La Thaïlande se jette à l'eau

Patrick Chesneau

   Suk San Wan Songkran

   Happy Thai New Year

   Heureux Nouvel An Thai 

   Ce 13 avril inaugure un cran supplémentaire dans le calendrier bouddhique. 

   On est en 2567.

   Songkran, mot dérivé du sanskrit, signifiant " passage astrologique ".

   Simultanément, on célèbre la fête de l'eau. Enfin, l'heure du grand bain.

   La Thaïlande se purifie de la tête aux pieds et exulte de se voir si belle. Déclencher la pluie pour que la nation toute entière se sente rutilante.

   Trois jours de festivités intenses, jusqu'au 15 avril ( parfois au delà ) en tous points du Royaume. Jours fériés. Liesse générale. Sur un plan plus intimiste, généralement dans le cadre familial, les réjouissances coïncident avec une période de foi, ponctuée par les rythmes immémoriaux d'une spiritualité étonnamment préservée. Cette liturgie aqueuse est symbole de renouveau. Le Nouvel An Thai est marqué par d'innombrables célébrations. Les foules se pressent dans les quarante mille temples de cette contrée du bas Mékong. Dans ce flot de dévotion, priorité au tam boon ( prononcer tam boune ) Make merit. On se livre aux rituels des mérites. 

   Moment primordial pour les bouddhistes. 

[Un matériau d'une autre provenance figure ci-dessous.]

theorem State.wf_togglePixel (s : State) {x y : Nat} (hx : x < s.mode.width) (hy : y < s.mode.height)
    (hd : Display.wf s.disp) : Display.wf (s.togglePixel x y).disp := by
  unfold State.togglePixel
  split
  · exact State.wf_setBlock s _ hx hy hd
  · exact State.wf_setBlock s _ hx hy hd

theorem State.pixel_togglePixel (s : State) {x y px py : Nat} (hx : x < s.mode.width) (hy : y < s.mode.height)
    (hpx : px < s.mode.width) (hpy : py < s.mode.height) :
    (s.togglePixel x y).pixel px py = if px = x ∧ py = y then s.toggled x y else s.pixel px py := by
  unfold State.togglePixel State.toggled
  split
  · exact State.pixel_setBlock s _ hx hy hpx hpy
  · exact State.pixel_setBlock s _ hx hy hpx hpy

theorem State.getV_togglePixel (s : State) (x y : Nat) (k : Nibble) :
    (s.togglePixel x y).getV k = if k = vF ∧ s.pixOn x y = true then 1#8 else s.getV k := by
  unfold State.togglePixel
  by_cases hp : s.pixOn x y = true
  · rw [if_pos hp, State.getV_setV]
    simp only [hp, and_true]
    split <;> rfl
  · rw [if_neg hp]
    simp only [hp, and_false, Bool.false_eq_true, if_false]
    rfl

/-- Cells after a list of different pixels has been toggled. -/
theorem State.cell_toggleAll (s : State) (l : List (Nat × Nat)) (hnd : l.Nodup)
    (hl : ∀ p ∈ l, p.1 < s.mode.width ∧ p.2 < s.mode.height) {bx r : Nat} (h : bx < 128) (hr : r < 64) :
    (s.toggleAll l).disp.cell bx r =
      if (bx / s.mode.blockW, r / s.mode.blockH) ∈ l then s.toggled (bx / s.mode.blockW) (r / s.mode.blockH)
      else s.disp.cell bx r := by
  induction l generalizing s with
  | nil => rfl
  | cons p l ih =>
    have hp := hl p List.mem_cons_self
    have hnd' := List.nodup_cons.mp hnd
    have hd := State.togglePixel_drawsOnly s p.1 p.2
    have hx : bx / s.mode.blockW < s.mode.width :=
      (Nat.div_lt_iff_lt_mul s.mode.blockW_pos).mpr (by rw [s.mode.width_mul]; exact h)
    have hy : r / s.mode.blockH < s.mode.height :=
      (Nat.div_lt_iff_lt_mul s.mode.blockH_pos).mpr (by rw [s.mode.height_mul]; exact hr)
    have ih := ih (s.togglePixel p.1 p.2) hnd'.2
      (fun q hq => by rw [hd.mode]; exact hl q (List.mem_cons_of_mem p hq))
    rw [hd.mode] at ih
    rw [show s.toggleAll (p :: l) = (s.togglePixel p.1 p.2).toggleAll l from rfl, ih]
    by_cases hm : (bx / s.mode.blockW, r / s.mode.blockH) ∈ l
    · have hne : ¬ (bx / s.mode.blockW = p.1 ∧ r / s.mode.blockH = p.2) := by
        intro hc
        exact hnd'.1 (by rw [show p = (bx / s.mode.blockW, r / s.mode.blockH) from Prod.ext hc.1.symm hc.2.symm]; exact hm)
      rw [if_pos hm, if_pos (List.mem_cons_of_mem p hm)]
      unfold State.toggled State.pixOn
      rw [State.pixel_togglePixel s hp.1 hp.2 hx hy, if_neg hne, hd.offFade]
    · rw [if_neg hm, State.cell_togglePixel s hp.1 hp.2 h]
      by_cases hc : bx / s.mode.blockW = p.1 ∧ r / s.mode.blockH = p.2
      · have : (bx / s.mode.blockW, r / s.mode.blockH) = p := Prod.ext hc.1 hc.2
        rw [if_pos hc, if_pos (by rw [this]; exact List.mem_cons_self), hc.1, hc.2]
      · have : (bx / s.mode.blockW, r / s.mode.blockH) ∉ p :: l := by
          intro hin
          rcases List.mem_cons.mp hin with he | hin
          · exact hc ⟨congrArg Prod.fst he, congrArg Prod.snd he⟩
          · exact hm hin
        rw [if_neg hc, if_neg this]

   Cette parenthèse enchantée est aussi ponctuée de processions religieuses, ainsi que des parades et des défilés mettant en exergue les fondements de la culture thaïlandaise. Innombrables sont les manifestations consacrées au patrimoine vivant, telles que les danses traditionnelles en costumes d'apparat.

   Mais l'aspect le plus visible, ce sont évidemment les batailles d'eau magistrales partout en terre de Siam. Pugilats  débordants d'allégresse dans les rues soudainement transformées en aquaboulevards. Même topo dans nombre d'espaces publics dédiés aux ablutions. Des dizaines de milliers de festivaliers s'aspergent copieusement. Des trombes liquides sont déversées à l'aide d'impressionnants fusils-mitrailleurs en plastique, munis de réservoirs apparemment inépuisables. Certains s'affublent de containers portatifs pour ne jamais être à court de munitions fluides. Harnachés de masques de plongée protecteurs, ils déclenchent des guerres éclair à chaque carrefour contre des rangées de poules mouillées plus vraies que nature. Obligées de se replier sous les rafales. Véritables cataractes. Razzias humectées en série illimitée.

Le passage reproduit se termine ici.